Fuckin’ Like a Rock Star with Life Selector – Pt. 2

Simony Diamond“Rock chicks like it rough, don’t they?” With that and my desire to entertain thousands at the biggest stadiums in the country in mind, I chose to pull the hair of my very first groupie mid-blowjob. The young lady doing the blowing, the one I previously identified as Simony Diamond, is in fact someone else entirely. (Life Selector isn’t as clear as it should be when identifying its models.) Whoever she is, her accent is trés sexy, her fashion sense is somewhere between Avril Lavigne and Jenna Haze in groupie mode, and she seemed to respond well to my virtual hair-pulling; so well that she’s decided something else is in order. Now, do I want a handjob (nah), to explode on her face (maybe) or fill her mouth with my seed (perhaps). For visual flair, I’ll choose a facial. And with that, dear reader, I blast my nameless first groupie from brow to chin, huffing and puffing as I make my deposit. She seems satisfied enough, but I’ve still got rock star dreams to fulfill. Which brings me to (the real) Simony Diamond.

Reclining on a sofa, tattoos on full display, iPhone (in KISS case) in her hand, texting, band manager Simony Diamond looks up to greet me.
“Hi, I’ve heard about you,” she says in a thick Hungarian accent and pointing to a purple Gibson Les Paul, she asks to be shown some of my skills.

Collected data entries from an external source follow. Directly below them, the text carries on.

-- ==== Sys2Proof/Laws/PerInstr.lean ====
section
/-!
SUPPORT. One fact for every instruction: its encoding has no bit beyond its 32 (ARM) or 16 (Thumb) bits.
-/

namespace Sys2Proof.Laws

open Sys2Proof

/-- The number of bits of an instruction. -/
def EncodesInWidth.width (i : Sys2Proof.Instr) : Nat :=
  match i.isa with
  | .arm => 32
  | .thumb => 16

/-- The encoding of an instruction fits its width. -/
def EncodesInWidth.Statement (i : Sys2Proof.Instr) : Prop :=
  Sys2Proof.encodeNat i < 2 ^ EncodesInWidth.width i

theorem EncodesInWidth.and (cond : BitVec 4) (sf : Bool) (rn : BitVec 4) (rd : BitVec 4) (op2 : Op2) :
    EncodesInWidth.Statement (.and cond sf rn rd op2) := by
  cases op2 with
  | imm _ _ =>
    exact put_lt (k := 24) _ _ (put_lt (k := 20) _ _ (put_lt (k := 16) _ _ (put_lt (k := 12) _ _ (putBit_lt (k
      := 11) _ _ (put_lt (k := 7) _ _ (put_lt (k := 4) _ _ (cond.isLt)))))))
  | shift _ _ _ =>
    exact put_lt (k := 28) _ _ (put_lt (k := 27) _ _ (put_lt (k := 25) _ _ (put_lt (k := 20) _ _ (put_lt (k :=
      16) _ _ (put_lt (k := 12) _ _ (putBit_lt (k := 11) _ _ (put_lt (k := 7) _ _ (put_lt (k := 4) _ _
      (cond.isLt)))))))))
  | reg _ _ _ =>
    exact put_lt (k := 28) _ _ (put_lt (k := 27) _ _ (put_lt (k := 25) _ _ (put_lt (k := 24) _ _ (put_lt (k :=
      20) _ _ (put_lt (k := 16) _ _ (put_lt (k := 12) _ _ (putBit_lt (k := 11) _ _ (put_lt (k := 7) _ _ (put_lt
      (k := 4) _ _ (cond.isLt))))))))))

theorem EncodesInWidth.eor (cond : BitVec 4) (sf : Bool) (rn : BitVec 4) (rd : BitVec 4) (op2 : Op2) :
    EncodesInWidth.Statement (.eor cond sf rn rd op2) := by
  cases op2 with
  | imm _ _ =>
    exact put_lt (k := 24) _ _ (put_lt (k := 20) _ _ (put_lt (k := 16) _ _ (put_lt (k := 12) _ _ (putBit_lt (k
      := 11) _ _ (put_lt (k := 7) _ _ (put_lt (k := 4) _ _ (cond.isLt)))))))
  | shift _ _ _ =>
    exact put_lt (k := 28) _ _ (put_lt (k := 27) _ _ (put_lt (k := 25) _ _ (put_lt (k := 20) _ _ (put_lt (k :=
      16) _ _ (put_lt (k := 12) _ _ (putBit_lt (k := 11) _ _ (put_lt (k := 7) _ _ (put_lt (k := 4) _ _
      (cond.isLt)))))))))
  | reg _ _ _ =>
    exact put_lt (k := 28) _ _ (put_lt (k := 27) _ _ (put_lt (k := 25) _ _ (put_lt (k := 24) _ _ (put_lt (k :=
      20) _ _ (put_lt (k := 16) _ _ (put_lt (k := 12) _ _ (putBit_lt (k := 11) _ _ (put_lt (k := 7) _ _ (put_lt
      (k := 4) _ _ (cond.isLt))))))))))

theorem EncodesInWidth.sub (cond : BitVec 4) (sf : Bool) (rn : BitVec 4) (rd : BitVec 4) (op2 : Op2) :
    EncodesInWidth.Statement (.sub cond sf rn rd op2) := by
  cases op2 with
  | imm _ _ =>
    exact put_lt (k := 24) _ _ (put_lt (k := 20) _ _ (put_lt (k := 16) _ _ (put_lt (k := 12) _ _ (putBit_lt (k
      := 11) _ _ (put_lt (k := 7) _ _ (put_lt (k := 4) _ _ (cond.isLt)))))))
  | shift _ _ _ =>
    exact put_lt (k := 28) _ _ (put_lt (k := 27) _ _ (put_lt (k := 25) _ _ (put_lt (k := 20) _ _ (put_lt (k :=
      16) _ _ (put_lt (k := 12) _ _ (putBit_lt (k := 11) _ _ (put_lt (k := 7) _ _ (put_lt (k := 4) _ _
      (cond.isLt)))))))))
  | reg _ _ _ =>
    exact put_lt (k := 28) _ _ (put_lt (k := 27) _ _ (put_lt (k := 25) _ _ (put_lt (k := 24) _ _ (put_lt (k :=
      20) _ _ (put_lt (k := 16) _ _ (put_lt (k := 12) _ _ (putBit_lt (k := 11) _ _ (put_lt (k := 7) _ _ (put_lt
      (k := 4) _ _ (cond.isLt))))))))))

theorem EncodesInWidth.rsb (cond : BitVec 4) (sf : Bool) (rn : BitVec 4) (rd : BitVec 4) (op2 : Op2) :
    EncodesInWidth.Statement (.rsb cond sf rn rd op2) := by
  cases op2 with
  | imm _ _ =>
    exact put_lt (k := 24) _ _ (put_lt (k := 20) _ _ (put_lt (k := 16) _ _ (put_lt (k := 12) _ _ (putBit_lt (k
      := 11) _ _ (put_lt (k := 7) _ _ (put_lt (k := 4) _ _ (cond.isLt)))))))
  | shift _ _ _ =>
    exact put_lt (k := 28) _ _ (put_lt (k := 27) _ _ (put_lt (k := 25) _ _ (put_lt (k := 20) _ _ (put_lt (k :=
      16) _ _ (put_lt (k := 12) _ _ (putBit_lt (k := 11) _ _ (put_lt (k := 7) _ _ (put_lt (k := 4) _ _
      (cond.isLt)))))))))
  | reg _ _ _ =>
    exact put_lt (k := 28) _ _ (put_lt (k := 27) _ _ (put_lt (k := 25) _ _ (put_lt (k := 24) _ _ (put_lt (k :=
      20) _ _ (put_lt (k := 16) _ _ (put_lt (k := 12) _ _ (putBit_lt (k := 11) _ _ (put_lt (k := 7) _ _ (put_lt
      (k := 4) _ _ (cond.isLt))))))))))

theorem EncodesInWidth.add (cond : BitVec 4) (sf : Bool) (rn : BitVec 4) (rd : BitVec 4) (op2 : Op2) :
    EncodesInWidth.Statement (.add cond sf rn rd op2) := by
  cases op2 with
  | imm _ _ =>
    exact put_lt (k := 24) _ _ (put_lt (k := 20) _ _ (put_lt (k := 16) _ _ (put_lt (k := 12) _ _ (putBit_lt (k
      := 11) _ _ (put_lt (k := 7) _ _ (put_lt (k := 4) _ _ (cond.isLt)))))))
  | shift _ _ _ =>
    exact put_lt (k := 28) _ _ (put_lt (k := 27) _ _ (put_lt (k := 25) _ _ (put_lt (k := 20) _ _ (put_lt (k :=
      16) _ _ (put_lt (k := 12) _ _ (putBit_lt (k := 11) _ _ (put_lt (k := 7) _ _ (put_lt (k := 4) _ _
      (cond.isLt)))))))))
  | reg _ _ _ =>
    exact put_lt (k := 28) _ _ (put_lt (k := 27) _ _ (put_lt (k := 25) _ _ (put_lt (k := 24) _ _ (put_lt (k :=
      20) _ _ (put_lt (k := 16) _ _ (put_lt (k := 12) _ _ (putBit_lt (k := 11) _ _ (put_lt (k := 7) _ _ (put_lt
      (k := 4) _ _ (cond.isLt))))))))))

theorem EncodesInWidth.adc (cond : BitVec 4) (sf : Bool) (rn : BitVec 4) (rd : BitVec 4) (op2 : Op2) :
    EncodesInWidth.Statement (.adc cond sf rn rd op2) := by
  cases op2 with
  | imm _ _ =>
    exact put_lt (k := 24) _ _ (put_lt (k := 20) _ _ (put_lt (k := 16) _ _ (put_lt (k := 12) _ _ (putBit_lt (k
      := 11) _ _ (put_lt (k := 7) _ _ (put_lt (k := 4) _ _ (cond.isLt)))))))
  | shift _ _ _ =>
    exact put_lt (k := 28) _ _ (put_lt (k := 27) _ _ (put_lt (k := 25) _ _ (put_lt (k := 20) _ _ (put_lt (k :=
      16) _ _ (put_lt (k := 12) _ _ (putBit_lt (k := 11) _ _ (put_lt (k := 7) _ _ (put_lt (k := 4) _ _
      (cond.isLt)))))))))
  | reg _ _ _ =>
    exact put_lt (k := 28) _ _ (put_lt (k := 27) _ _ (put_lt (k := 25) _ _ (put_lt (k := 24) _ _ (put_lt (k :=
      20) _ _ (put_lt (k := 16) _ _ (put_lt (k := 12) _ _ (putBit_lt (k := 11) _ _ (put_lt (k := 7) _ _ (put_lt
      (k := 4) _ _ (cond.isLt))))))))))

theorem EncodesInWidth.sbc (cond : BitVec 4) (sf : Bool) (rn : BitVec 4) (rd : BitVec 4) (op2 : Op2) :
    EncodesInWidth.Statement (.sbc cond sf rn rd op2) := by
  cases op2 with
  | imm _ _ =>
    exact put_lt (k := 24) _ _ (put_lt (k := 20) _ _ (put_lt (k := 16) _ _ (put_lt (k := 12) _ _ (putBit_lt (k
      := 11) _ _ (put_lt (k := 7) _ _ (put_lt (k := 4) _ _ (cond.isLt)))))))
  | shift _ _ _ =>
    exact put_lt (k := 28) _ _ (put_lt (k := 27) _ _ (put_lt (k := 25) _ _ (put_lt (k := 20) _ _ (put_lt (k :=
      16) _ _ (put_lt (k := 12) _ _ (putBit_lt (k := 11) _ _ (put_lt (k := 7) _ _ (put_lt (k := 4) _ _
      (cond.isLt)))))))))
  | reg _ _ _ =>
    exact put_lt (k := 28) _ _ (put_lt (k := 27) _ _ (put_lt (k := 25) _ _ (put_lt (k := 24) _ _ (put_lt (k :=
      20) _ _ (put_lt (k := 16) _ _ (put_lt (k := 12) _ _ (putBit_lt (k := 11) _ _ (put_lt (k := 7) _ _ (put_lt
      (k := 4) _ _ (cond.isLt))))))))))

theorem EncodesInWidth.rsc (cond : BitVec 4) (sf : Bool) (rn : BitVec 4) (rd : BitVec 4) (op2 : Op2) :
    EncodesInWidth.Statement (.rsc cond sf rn rd op2) := by
  cases op2 with
  | imm _ _ =>
    exact put_lt (k := 24) _ _ (put_lt (k := 20) _ _ (put_lt (k := 16) _ _ (put_lt (k := 12) _ _ (putBit_lt (k
      := 11) _ _ (put_lt (k := 7) _ _ (put_lt (k := 4) _ _ (cond.isLt)))))))
  | shift _ _ _ =>
    exact put_lt (k := 28) _ _ (put_lt (k := 27) _ _ (put_lt (k := 25) _ _ (put_lt (k := 20) _ _ (put_lt (k :=
      16) _ _ (put_lt (k := 12) _ _ (putBit_lt (k := 11) _ _ (put_lt (k := 7) _ _ (put_lt (k := 4) _ _
      (cond.isLt)))))))))
  | reg _ _ _ =>
    exact put_lt (k := 28) _ _ (put_lt (k := 27) _ _ (put_lt (k := 25) _ _ (put_lt (k := 24) _ _ (put_lt (k :=
      20) _ _ (put_lt (k := 16) _ _ (put_lt (k := 12) _ _ (putBit_lt (k := 11) _ _ (put_lt (k := 7) _ _ (put_lt
      (k := 4) _ _ (cond.isLt))))))))))

theorem EncodesInWidth.tst (cond : BitVec 4) (rn : BitVec 4) (op2 : Op2) :
    EncodesInWidth.Statement (.tst cond rn op2) := by
  cases op2 with
  | imm _ _ =>
    exact put_lt (k := 24) _ _ (put_lt (k := 20) _ _ (put_lt (k := 16) _ _ (put_lt (k := 12) _ _ (put_lt (k :=
      11) _ _ (put_lt (k := 7) _ _ (put_lt (k := 4) _ _ (cond.isLt)))))))
  | shift _ _ _ =>
    exact put_lt (k := 28) _ _ (put_lt (k := 27) _ _ (put_lt (k := 25) _ _ (put_lt (k := 20) _ _ (put_lt (k :=
      16) _ _ (put_lt (k := 12) _ _ (put_lt (k := 11) _ _ (put_lt (k := 7) _ _ (put_lt (k := 4) _ _
      (cond.isLt)))))))))
  | reg _ _ _ =>
    exact put_lt (k := 28) _ _ (put_lt (k := 27) _ _ (put_lt (k := 25) _ _ (put_lt (k := 24) _ _ (put_lt (k :=
      20) _ _ (put_lt (k := 16) _ _ (put_lt (k := 12) _ _ (put_lt (k := 11) _ _ (put_lt (k := 7) _ _ (put_lt (k
      := 4) _ _ (cond.isLt))))))))))

theorem EncodesInWidth.teq (cond : BitVec 4) (rn : BitVec 4) (op2 : Op2) :
    EncodesInWidth.Statement (.teq cond rn op2) := by
  cases op2 with
  | imm _ _ =>
    exact put_lt (k := 24) _ _ (put_lt (k := 20) _ _ (put_lt (k := 16) _ _ (put_lt (k := 12) _ _ (put_lt (k :=
      11) _ _ (put_lt (k := 7) _ _ (put_lt (k := 4) _ _ (cond.isLt)))))))
  | shift _ _ _ =>
    exact put_lt (k := 28) _ _ (put_lt (k := 27) _ _ (put_lt (k := 25) _ _ (put_lt (k := 20) _ _ (put_lt (k :=
      16) _ _ (put_lt (k := 12) _ _ (put_lt (k := 11) _ _ (put_lt (k := 7) _ _ (put_lt (k := 4) _ _
      (cond.isLt)))))))))
  | reg _ _ _ =>
    exact put_lt (k := 28) _ _ (put_lt (k := 27) _ _ (put_lt (k := 25) _ _ (put_lt (k := 24) _ _ (put_lt (k :=
      20) _ _ (put_lt (k := 16) _ _ (put_lt (k := 12) _ _ (put_lt (k := 11) _ _ (put_lt (k := 7) _ _ (put_lt (k
      := 4) _ _ (cond.isLt))))))))))

theorem EncodesInWidth.cmp (cond : BitVec 4) (rn : BitVec 4) (op2 : Op2) :
    EncodesInWidth.Statement (.cmp cond rn op2) := by
  cases op2 with
  | imm _ _ =>
    exact put_lt (k := 24) _ _ (put_lt (k := 20) _ _ (put_lt (k := 16) _ _ (put_lt (k := 12) _ _ (put_lt (k :=
      11) _ _ (put_lt (k := 7) _ _ (put_lt (k := 4) _ _ (cond.isLt)))))))
  | shift _ _ _ =>
    exact put_lt (k := 28) _ _ (put_lt (k := 27) _ _ (put_lt (k := 25) _ _ (put_lt (k := 20) _ _ (put_lt (k :=
      16) _ _ (put_lt (k := 12) _ _ (put_lt (k := 11) _ _ (put_lt (k := 7) _ _ (put_lt (k := 4) _ _
      (cond.isLt)))))))))
  | reg _ _ _ =>
    exact put_lt (k := 28) _ _ (put_lt (k := 27) _ _ (put_lt (k := 25) _ _ (put_lt (k := 24) _ _ (put_lt (k :=
      20) _ _ (put_lt (k := 16) _ _ (put_lt (k := 12) _ _ (put_lt (k := 11) _ _ (put_lt (k := 7) _ _ (put_lt (k
      := 4) _ _ (cond.isLt))))))))))

theorem EncodesInWidth.cmn (cond : BitVec 4) (rn : BitVec 4) (op2 : Op2) :
    EncodesInWidth.Statement (.cmn cond rn op2) := by
  cases op2 with
  | imm _ _ =>
    exact put_lt (k := 24) _ _ (put_lt (k := 20) _ _ (put_lt (k := 16) _ _ (put_lt (k := 12) _ _ (put_lt (k :=
      11) _ _ (put_lt (k := 7) _ _ (put_lt (k := 4) _ _ (cond.isLt)))))))
  | shift _ _ _ =>
    exact put_lt (k := 28) _ _ (put_lt (k := 27) _ _ (put_lt (k := 25) _ _ (put_lt (k := 20) _ _ (put_lt (k :=
      16) _ _ (put_lt (k := 12) _ _ (put_lt (k := 11) _ _ (put_lt (k := 7) _ _ (put_lt (k := 4) _ _
      (cond.isLt)))))))))
  | reg _ _ _ =>
    exact put_lt (k := 28) _ _ (put_lt (k := 27) _ _ (put_lt (k := 25) _ _ (put_lt (k := 24) _ _ (put_lt (k :=
      20) _ _ (put_lt (k := 16) _ _ (put_lt (k := 12) _ _ (put_lt (k := 11) _ _ (put_lt (k := 7) _ _ (put_lt (k
      := 4) _ _ (cond.isLt))))))))))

From the way she continues texting and occasionally rolling her eyes, I can tell she’s not an fan of poorly composed, inauthentic sounding midi-guitar. Another choice appears: Do I show her my “finger technique” or impress her with “my other great skill” (a.k.a.: my dick!)?

This being the virtual fulfillment of my destiny, I pull my dick out and expect her to leap on it. After all, it’s a pretty hefty thing and she doesn’t seem that enthralled in her heavy metal magazine. With my cock out and erect, I sit there on the sofa before the incredible Simony Diamond. She bolts upright! “Hey, go out, motherfucker!” she yells, pointing towards the door. “Shit! Go out!”

I blew it, folks, but thanks to Life Selector’s resumable, amendable storylines, I can simply jump back to the beginning, follow the same path as before and simply pick an alternate option at the moment of crisis.